(Collected data)
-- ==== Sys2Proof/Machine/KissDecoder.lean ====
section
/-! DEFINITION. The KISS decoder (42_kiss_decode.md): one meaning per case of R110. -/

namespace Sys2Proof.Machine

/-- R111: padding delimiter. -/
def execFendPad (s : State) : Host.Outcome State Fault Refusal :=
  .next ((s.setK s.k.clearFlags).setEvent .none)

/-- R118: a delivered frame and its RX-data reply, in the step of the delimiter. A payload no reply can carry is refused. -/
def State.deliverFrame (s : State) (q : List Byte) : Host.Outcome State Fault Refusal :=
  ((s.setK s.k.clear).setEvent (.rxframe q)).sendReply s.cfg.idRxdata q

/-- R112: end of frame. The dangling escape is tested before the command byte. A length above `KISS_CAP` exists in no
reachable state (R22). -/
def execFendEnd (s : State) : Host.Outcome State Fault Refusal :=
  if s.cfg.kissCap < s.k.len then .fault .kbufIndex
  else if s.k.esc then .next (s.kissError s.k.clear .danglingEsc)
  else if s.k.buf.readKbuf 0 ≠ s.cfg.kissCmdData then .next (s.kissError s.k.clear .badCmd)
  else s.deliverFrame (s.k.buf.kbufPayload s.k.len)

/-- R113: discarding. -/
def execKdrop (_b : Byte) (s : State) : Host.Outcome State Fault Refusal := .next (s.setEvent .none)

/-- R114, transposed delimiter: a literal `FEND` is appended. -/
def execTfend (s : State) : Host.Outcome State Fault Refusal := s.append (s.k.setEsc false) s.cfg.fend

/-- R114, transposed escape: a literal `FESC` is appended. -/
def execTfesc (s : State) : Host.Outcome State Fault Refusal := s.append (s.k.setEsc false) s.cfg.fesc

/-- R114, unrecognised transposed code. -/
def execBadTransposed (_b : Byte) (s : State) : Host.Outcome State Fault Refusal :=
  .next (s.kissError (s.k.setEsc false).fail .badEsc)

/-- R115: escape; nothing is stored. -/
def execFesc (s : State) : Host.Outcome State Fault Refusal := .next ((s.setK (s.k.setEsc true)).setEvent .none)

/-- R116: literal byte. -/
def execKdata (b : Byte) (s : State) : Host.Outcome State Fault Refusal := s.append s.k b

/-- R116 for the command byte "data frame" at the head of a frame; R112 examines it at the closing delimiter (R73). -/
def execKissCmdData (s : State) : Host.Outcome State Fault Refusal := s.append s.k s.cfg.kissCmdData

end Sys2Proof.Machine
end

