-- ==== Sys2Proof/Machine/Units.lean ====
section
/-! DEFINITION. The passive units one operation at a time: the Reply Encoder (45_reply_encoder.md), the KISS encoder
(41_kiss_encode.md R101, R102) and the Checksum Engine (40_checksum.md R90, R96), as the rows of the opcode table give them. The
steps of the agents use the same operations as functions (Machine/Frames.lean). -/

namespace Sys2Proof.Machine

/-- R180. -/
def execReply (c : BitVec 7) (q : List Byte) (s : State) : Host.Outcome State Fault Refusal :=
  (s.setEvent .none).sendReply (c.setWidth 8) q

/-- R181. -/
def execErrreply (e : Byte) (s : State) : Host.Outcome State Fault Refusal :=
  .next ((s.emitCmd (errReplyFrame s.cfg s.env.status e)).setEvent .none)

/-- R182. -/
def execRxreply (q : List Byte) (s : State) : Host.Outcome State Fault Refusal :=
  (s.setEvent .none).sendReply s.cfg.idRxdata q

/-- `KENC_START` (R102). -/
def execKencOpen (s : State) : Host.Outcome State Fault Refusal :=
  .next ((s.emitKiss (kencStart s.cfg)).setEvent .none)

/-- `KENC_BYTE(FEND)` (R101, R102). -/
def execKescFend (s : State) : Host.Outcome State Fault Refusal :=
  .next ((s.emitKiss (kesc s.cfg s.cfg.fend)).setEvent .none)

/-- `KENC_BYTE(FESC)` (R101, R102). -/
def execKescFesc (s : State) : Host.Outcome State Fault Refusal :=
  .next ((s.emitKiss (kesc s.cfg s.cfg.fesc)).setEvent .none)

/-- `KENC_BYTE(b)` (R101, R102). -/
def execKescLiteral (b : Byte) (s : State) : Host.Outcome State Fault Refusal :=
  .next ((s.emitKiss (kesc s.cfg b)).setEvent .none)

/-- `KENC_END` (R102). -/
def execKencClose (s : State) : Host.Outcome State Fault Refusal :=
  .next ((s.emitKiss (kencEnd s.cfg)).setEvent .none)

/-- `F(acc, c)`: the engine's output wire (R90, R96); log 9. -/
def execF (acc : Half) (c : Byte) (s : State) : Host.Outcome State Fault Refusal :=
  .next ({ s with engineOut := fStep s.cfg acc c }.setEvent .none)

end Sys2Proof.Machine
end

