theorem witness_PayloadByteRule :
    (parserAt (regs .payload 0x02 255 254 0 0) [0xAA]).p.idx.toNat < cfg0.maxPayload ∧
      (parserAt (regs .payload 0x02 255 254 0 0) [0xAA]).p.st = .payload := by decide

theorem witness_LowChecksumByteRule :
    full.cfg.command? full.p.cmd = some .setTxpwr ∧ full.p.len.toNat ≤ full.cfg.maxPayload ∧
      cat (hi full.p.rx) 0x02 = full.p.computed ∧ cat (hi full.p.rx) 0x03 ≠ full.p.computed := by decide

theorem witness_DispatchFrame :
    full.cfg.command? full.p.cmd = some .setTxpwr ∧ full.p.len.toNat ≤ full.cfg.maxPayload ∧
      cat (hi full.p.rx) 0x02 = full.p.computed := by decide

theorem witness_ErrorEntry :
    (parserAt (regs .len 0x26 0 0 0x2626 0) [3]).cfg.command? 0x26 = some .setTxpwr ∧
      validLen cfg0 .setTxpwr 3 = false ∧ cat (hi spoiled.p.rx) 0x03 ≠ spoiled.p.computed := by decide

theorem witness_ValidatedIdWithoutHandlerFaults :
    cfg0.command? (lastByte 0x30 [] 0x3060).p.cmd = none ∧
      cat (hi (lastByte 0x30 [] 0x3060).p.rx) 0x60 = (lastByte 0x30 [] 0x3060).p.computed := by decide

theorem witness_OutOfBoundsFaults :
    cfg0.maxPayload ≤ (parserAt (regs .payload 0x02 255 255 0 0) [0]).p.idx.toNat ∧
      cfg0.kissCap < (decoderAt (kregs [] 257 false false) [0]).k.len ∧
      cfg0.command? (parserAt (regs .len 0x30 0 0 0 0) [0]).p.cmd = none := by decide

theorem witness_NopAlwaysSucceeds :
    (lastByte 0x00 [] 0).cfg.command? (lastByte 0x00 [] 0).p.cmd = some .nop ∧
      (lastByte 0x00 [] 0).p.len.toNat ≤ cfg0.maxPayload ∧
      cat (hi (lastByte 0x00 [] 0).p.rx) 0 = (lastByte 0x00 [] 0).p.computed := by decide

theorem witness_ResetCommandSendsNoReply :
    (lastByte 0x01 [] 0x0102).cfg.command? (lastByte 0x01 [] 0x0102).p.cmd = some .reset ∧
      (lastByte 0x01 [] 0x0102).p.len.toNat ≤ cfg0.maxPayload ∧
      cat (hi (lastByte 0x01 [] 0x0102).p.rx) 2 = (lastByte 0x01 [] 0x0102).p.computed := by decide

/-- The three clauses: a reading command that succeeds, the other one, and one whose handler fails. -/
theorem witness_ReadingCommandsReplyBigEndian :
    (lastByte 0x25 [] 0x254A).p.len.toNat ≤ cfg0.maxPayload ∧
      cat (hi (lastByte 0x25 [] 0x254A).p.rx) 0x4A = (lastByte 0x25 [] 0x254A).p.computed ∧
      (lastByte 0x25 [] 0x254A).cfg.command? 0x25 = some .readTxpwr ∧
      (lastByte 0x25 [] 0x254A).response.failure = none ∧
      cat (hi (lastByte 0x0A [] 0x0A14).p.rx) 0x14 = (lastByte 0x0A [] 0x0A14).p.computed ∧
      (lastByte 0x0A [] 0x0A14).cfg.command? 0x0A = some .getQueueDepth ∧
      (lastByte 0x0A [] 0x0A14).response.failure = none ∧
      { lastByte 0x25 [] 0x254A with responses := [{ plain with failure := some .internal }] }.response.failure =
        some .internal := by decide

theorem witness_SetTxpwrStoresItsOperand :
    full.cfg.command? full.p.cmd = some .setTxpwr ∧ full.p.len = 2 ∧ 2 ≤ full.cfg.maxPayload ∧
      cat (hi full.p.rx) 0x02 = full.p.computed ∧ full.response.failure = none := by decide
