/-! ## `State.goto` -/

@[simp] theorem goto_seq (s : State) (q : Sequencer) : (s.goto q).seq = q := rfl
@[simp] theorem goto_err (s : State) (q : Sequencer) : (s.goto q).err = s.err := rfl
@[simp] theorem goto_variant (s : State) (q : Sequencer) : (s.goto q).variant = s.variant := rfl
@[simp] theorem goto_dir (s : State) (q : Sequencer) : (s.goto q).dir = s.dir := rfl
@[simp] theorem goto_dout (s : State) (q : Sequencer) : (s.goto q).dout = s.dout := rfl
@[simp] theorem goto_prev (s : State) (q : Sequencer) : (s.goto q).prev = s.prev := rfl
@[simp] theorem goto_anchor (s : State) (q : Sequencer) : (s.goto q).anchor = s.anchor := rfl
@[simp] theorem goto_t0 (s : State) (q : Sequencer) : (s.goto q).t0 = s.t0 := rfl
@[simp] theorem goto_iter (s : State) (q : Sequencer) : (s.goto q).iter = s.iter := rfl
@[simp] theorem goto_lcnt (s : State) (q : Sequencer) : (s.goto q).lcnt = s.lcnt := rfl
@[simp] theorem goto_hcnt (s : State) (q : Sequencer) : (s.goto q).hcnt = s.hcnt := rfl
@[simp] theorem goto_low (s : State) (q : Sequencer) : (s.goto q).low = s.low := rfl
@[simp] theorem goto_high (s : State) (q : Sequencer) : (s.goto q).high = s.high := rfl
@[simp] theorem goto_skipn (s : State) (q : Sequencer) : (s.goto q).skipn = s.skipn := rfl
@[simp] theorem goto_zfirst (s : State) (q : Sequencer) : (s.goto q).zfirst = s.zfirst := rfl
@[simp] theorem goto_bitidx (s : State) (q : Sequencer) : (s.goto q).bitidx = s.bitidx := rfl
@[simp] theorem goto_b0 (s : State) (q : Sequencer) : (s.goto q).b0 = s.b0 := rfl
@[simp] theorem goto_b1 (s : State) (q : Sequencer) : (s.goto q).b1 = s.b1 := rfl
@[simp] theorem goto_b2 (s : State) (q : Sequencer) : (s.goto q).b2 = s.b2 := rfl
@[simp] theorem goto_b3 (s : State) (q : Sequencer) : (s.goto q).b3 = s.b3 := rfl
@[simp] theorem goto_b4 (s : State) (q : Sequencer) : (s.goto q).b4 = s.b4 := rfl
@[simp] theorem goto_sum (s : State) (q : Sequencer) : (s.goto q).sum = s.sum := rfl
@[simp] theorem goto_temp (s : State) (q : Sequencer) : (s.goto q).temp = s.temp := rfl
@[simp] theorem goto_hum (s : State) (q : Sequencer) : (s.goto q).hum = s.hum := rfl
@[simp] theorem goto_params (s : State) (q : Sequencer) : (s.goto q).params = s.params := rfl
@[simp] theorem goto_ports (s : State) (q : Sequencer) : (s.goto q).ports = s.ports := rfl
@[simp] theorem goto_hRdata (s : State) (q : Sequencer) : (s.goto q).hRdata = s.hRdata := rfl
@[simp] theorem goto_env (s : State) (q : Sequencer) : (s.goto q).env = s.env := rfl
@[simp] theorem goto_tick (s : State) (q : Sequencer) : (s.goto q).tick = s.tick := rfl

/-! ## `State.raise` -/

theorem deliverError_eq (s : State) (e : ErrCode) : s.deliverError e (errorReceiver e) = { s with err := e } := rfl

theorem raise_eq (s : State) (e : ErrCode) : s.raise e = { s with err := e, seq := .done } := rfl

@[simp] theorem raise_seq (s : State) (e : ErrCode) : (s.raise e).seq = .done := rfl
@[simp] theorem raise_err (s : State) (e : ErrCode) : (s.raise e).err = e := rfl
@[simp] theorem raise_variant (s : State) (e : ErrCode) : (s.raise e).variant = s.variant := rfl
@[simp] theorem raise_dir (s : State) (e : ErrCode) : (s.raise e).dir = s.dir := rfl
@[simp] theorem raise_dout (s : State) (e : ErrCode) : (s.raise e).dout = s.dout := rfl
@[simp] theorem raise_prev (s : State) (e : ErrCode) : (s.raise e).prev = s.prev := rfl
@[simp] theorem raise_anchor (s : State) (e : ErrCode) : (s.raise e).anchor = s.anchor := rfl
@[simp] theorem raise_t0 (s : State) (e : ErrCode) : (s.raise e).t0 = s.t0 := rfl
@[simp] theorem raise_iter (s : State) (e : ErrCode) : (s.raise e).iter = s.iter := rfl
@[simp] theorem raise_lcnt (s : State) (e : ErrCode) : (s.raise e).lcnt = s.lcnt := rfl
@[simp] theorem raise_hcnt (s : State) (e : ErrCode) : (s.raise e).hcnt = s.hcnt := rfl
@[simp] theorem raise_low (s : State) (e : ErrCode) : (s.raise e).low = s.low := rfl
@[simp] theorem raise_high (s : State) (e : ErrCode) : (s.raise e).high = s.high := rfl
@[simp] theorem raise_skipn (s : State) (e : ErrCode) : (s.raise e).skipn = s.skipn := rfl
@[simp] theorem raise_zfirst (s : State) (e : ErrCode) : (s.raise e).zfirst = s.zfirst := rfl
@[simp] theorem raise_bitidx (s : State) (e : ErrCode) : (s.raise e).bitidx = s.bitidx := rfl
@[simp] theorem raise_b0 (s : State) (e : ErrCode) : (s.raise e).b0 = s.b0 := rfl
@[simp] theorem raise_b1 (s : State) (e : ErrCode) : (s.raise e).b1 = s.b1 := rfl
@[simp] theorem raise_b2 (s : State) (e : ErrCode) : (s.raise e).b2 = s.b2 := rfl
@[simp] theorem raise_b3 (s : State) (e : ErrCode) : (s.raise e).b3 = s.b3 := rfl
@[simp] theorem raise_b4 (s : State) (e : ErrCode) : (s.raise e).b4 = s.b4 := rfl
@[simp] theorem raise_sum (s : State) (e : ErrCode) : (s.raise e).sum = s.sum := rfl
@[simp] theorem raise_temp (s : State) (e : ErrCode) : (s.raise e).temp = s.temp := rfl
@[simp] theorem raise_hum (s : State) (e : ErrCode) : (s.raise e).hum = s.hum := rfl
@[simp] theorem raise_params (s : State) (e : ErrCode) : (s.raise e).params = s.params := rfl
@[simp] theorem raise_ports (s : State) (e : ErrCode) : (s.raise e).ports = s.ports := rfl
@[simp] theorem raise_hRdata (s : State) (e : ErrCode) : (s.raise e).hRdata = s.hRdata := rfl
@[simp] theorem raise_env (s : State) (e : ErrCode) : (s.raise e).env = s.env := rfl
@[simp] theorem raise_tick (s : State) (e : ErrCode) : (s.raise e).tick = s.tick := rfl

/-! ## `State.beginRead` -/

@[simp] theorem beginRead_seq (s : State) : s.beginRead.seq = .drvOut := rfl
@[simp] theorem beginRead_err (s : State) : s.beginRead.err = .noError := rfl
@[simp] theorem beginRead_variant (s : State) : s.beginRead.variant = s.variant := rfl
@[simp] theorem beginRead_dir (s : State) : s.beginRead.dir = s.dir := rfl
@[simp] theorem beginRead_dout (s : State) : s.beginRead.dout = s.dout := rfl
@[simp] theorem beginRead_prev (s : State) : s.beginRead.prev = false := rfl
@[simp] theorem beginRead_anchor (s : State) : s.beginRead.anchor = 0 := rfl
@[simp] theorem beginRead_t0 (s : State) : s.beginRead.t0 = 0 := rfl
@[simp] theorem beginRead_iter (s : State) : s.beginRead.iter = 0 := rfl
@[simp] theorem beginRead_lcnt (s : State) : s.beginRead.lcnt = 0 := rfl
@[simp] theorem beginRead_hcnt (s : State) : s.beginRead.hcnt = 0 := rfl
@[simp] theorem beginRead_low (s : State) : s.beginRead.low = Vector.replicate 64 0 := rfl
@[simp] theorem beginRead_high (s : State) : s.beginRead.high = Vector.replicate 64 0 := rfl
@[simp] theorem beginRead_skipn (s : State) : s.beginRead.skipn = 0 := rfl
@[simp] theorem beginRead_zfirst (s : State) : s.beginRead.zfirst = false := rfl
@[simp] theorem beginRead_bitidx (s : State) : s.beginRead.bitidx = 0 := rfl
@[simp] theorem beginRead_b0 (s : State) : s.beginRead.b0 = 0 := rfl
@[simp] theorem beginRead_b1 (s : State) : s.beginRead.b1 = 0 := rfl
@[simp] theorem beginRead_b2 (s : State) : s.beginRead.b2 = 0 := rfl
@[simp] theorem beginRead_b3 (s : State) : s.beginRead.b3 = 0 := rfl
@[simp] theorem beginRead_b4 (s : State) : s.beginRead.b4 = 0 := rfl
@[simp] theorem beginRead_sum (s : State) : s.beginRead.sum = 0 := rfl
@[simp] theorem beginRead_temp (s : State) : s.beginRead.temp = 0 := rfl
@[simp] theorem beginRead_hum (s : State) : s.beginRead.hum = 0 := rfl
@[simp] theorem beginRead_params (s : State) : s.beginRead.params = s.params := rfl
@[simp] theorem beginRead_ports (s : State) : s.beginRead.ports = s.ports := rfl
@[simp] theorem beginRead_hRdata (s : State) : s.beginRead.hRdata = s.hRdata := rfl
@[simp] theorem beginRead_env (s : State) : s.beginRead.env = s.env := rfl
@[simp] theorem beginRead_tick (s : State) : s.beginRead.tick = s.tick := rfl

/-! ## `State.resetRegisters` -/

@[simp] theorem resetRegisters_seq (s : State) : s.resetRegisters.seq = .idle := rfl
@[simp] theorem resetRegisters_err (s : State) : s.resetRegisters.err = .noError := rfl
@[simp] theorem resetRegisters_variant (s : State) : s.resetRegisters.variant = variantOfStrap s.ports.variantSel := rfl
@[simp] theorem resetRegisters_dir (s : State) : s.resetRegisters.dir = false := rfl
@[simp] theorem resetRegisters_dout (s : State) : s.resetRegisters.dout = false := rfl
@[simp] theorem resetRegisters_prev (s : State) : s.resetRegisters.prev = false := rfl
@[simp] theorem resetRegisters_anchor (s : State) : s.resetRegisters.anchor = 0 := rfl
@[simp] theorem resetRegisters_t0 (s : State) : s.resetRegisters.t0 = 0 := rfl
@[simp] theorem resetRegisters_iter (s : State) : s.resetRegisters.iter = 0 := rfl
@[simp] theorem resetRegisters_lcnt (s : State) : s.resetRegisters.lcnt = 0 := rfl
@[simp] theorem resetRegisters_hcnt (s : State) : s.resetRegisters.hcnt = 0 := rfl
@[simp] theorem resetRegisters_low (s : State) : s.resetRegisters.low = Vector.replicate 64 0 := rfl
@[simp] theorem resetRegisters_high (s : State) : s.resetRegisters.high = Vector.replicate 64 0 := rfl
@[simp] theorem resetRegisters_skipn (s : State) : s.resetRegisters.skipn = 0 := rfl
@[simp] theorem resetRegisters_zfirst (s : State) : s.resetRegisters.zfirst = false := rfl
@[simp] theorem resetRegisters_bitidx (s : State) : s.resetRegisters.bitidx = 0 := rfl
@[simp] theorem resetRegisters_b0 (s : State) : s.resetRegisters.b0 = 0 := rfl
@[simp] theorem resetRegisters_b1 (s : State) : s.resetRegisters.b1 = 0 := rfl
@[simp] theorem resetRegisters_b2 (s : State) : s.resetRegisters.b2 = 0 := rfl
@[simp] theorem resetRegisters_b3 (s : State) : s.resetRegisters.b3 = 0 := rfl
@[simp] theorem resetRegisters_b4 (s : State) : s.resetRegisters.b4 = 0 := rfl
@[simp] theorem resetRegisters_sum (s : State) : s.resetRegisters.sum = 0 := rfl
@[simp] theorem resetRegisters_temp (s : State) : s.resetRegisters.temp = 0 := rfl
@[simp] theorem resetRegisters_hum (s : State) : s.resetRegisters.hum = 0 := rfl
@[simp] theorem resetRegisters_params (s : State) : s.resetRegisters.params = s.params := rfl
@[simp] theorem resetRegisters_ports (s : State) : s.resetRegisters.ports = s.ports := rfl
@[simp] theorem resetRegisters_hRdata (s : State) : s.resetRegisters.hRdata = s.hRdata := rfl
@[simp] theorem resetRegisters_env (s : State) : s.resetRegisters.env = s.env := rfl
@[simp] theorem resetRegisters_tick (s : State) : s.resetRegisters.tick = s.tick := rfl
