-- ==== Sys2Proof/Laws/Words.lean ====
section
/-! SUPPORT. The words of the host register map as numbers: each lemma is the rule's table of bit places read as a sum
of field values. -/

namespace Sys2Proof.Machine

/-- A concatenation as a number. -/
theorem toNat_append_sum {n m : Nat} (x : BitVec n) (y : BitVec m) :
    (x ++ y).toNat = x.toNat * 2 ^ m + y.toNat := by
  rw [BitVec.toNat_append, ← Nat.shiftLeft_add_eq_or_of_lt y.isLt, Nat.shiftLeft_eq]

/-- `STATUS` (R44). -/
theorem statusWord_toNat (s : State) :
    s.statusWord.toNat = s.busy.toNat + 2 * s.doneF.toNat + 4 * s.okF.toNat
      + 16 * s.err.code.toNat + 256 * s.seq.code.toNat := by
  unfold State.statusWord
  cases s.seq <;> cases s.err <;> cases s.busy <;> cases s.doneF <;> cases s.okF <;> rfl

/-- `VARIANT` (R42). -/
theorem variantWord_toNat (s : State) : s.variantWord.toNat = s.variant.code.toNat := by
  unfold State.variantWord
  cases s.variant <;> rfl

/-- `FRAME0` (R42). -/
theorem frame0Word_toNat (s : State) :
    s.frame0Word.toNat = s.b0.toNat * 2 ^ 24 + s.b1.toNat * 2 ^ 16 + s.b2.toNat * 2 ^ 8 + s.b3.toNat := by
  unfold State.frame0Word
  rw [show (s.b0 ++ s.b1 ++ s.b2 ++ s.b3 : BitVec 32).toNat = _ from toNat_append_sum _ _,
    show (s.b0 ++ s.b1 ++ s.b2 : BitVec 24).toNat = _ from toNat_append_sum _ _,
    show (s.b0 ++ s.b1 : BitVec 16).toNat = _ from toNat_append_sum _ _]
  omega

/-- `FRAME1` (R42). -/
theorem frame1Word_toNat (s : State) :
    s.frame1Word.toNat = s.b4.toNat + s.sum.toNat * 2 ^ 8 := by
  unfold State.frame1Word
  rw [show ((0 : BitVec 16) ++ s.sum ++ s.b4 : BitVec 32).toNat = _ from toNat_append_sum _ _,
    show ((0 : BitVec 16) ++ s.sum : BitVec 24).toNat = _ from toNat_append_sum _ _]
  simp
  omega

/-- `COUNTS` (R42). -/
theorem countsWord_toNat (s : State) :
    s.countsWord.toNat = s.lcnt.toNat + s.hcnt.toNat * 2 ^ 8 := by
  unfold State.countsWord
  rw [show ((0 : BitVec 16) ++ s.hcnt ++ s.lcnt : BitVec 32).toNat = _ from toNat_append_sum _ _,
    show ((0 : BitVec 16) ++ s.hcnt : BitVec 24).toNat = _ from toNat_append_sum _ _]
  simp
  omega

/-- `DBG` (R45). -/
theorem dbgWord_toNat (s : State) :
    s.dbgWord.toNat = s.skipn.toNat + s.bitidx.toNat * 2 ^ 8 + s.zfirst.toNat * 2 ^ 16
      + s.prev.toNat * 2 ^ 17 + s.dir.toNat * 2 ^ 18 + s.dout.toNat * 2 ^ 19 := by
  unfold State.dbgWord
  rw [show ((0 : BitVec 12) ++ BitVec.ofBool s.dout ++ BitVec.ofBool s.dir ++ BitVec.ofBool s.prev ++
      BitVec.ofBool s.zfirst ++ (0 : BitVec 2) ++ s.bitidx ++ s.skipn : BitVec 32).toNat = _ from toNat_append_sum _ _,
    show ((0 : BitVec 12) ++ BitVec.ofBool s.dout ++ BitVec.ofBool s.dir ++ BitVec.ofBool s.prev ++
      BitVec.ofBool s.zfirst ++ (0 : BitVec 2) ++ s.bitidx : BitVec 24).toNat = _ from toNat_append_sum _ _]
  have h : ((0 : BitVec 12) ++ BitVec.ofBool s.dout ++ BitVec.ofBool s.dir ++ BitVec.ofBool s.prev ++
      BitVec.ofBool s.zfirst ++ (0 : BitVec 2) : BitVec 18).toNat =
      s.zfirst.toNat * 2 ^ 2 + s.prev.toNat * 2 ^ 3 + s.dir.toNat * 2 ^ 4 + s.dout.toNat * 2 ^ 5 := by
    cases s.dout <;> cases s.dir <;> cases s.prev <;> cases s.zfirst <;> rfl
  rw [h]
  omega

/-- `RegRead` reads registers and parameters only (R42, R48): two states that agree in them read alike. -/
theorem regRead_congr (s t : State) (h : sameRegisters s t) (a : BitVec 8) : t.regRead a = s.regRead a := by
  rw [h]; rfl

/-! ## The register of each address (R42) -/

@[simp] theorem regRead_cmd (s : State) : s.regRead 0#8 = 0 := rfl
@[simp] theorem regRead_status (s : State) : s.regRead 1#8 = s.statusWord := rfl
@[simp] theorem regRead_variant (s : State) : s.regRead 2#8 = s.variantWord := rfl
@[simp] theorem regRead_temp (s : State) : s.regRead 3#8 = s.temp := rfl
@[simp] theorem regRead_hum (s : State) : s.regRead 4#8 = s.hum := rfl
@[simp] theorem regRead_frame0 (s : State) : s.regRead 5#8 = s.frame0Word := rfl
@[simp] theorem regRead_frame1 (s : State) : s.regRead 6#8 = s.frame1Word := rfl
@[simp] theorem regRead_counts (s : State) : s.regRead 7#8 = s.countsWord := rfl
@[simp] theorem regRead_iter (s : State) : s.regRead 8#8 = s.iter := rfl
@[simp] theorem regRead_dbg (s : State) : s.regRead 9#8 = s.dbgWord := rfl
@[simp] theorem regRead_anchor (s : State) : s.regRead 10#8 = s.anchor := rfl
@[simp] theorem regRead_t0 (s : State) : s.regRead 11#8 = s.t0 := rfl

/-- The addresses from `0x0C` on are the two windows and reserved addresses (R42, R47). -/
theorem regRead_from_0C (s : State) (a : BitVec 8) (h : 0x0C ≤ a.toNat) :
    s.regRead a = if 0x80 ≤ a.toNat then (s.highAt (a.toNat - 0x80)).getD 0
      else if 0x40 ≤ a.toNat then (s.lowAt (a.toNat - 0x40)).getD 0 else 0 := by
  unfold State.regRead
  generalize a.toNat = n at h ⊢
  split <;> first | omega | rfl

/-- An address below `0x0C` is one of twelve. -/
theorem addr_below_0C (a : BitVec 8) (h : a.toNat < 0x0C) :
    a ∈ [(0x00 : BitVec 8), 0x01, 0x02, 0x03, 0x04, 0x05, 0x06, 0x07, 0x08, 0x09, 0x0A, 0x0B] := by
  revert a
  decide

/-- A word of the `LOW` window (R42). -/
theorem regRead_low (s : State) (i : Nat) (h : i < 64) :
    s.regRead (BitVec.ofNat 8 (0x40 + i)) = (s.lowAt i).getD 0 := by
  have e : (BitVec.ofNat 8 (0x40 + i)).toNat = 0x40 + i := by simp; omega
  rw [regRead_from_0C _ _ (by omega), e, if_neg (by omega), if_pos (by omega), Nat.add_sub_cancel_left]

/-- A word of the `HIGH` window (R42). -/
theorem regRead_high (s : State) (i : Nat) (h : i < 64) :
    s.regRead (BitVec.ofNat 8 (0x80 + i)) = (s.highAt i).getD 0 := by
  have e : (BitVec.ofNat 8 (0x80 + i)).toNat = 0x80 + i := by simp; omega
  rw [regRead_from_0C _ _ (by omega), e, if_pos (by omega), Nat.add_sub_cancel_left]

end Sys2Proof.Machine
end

• _WORK INSTRUCTIONS_
Please, from the entries above, set down exactly the lines from the one containing "have h : ((0" through the one containing "read alike. -/", and only those.

• _EXERCISE OUTPUT_
  have h : ((0 : BitVec 12) ++ BitVec.ofBool s.dout ++ BitVec.ofBool s.dir ++ BitVec.ofBool s.prev ++
      BitVec.ofBool s.zfirst ++ (0 : BitVec 2) : BitVec 18).toNat =
      s.zfirst.toNat * 2 ^ 2 + s.prev.toNat * 2 ^ 3 + s.dir.toNat * 2 ^ 4 + s.dout.toNat * 2 ^ 5 := by
    cases s.dout <;> cases s.dir <;> cases s.prev <;> cases s.zfirst <;> rfl
  rw [h]
  omega

/-- `RegRead` reads registers and parameters only (R42, R48): two states that agree in them read alike. -/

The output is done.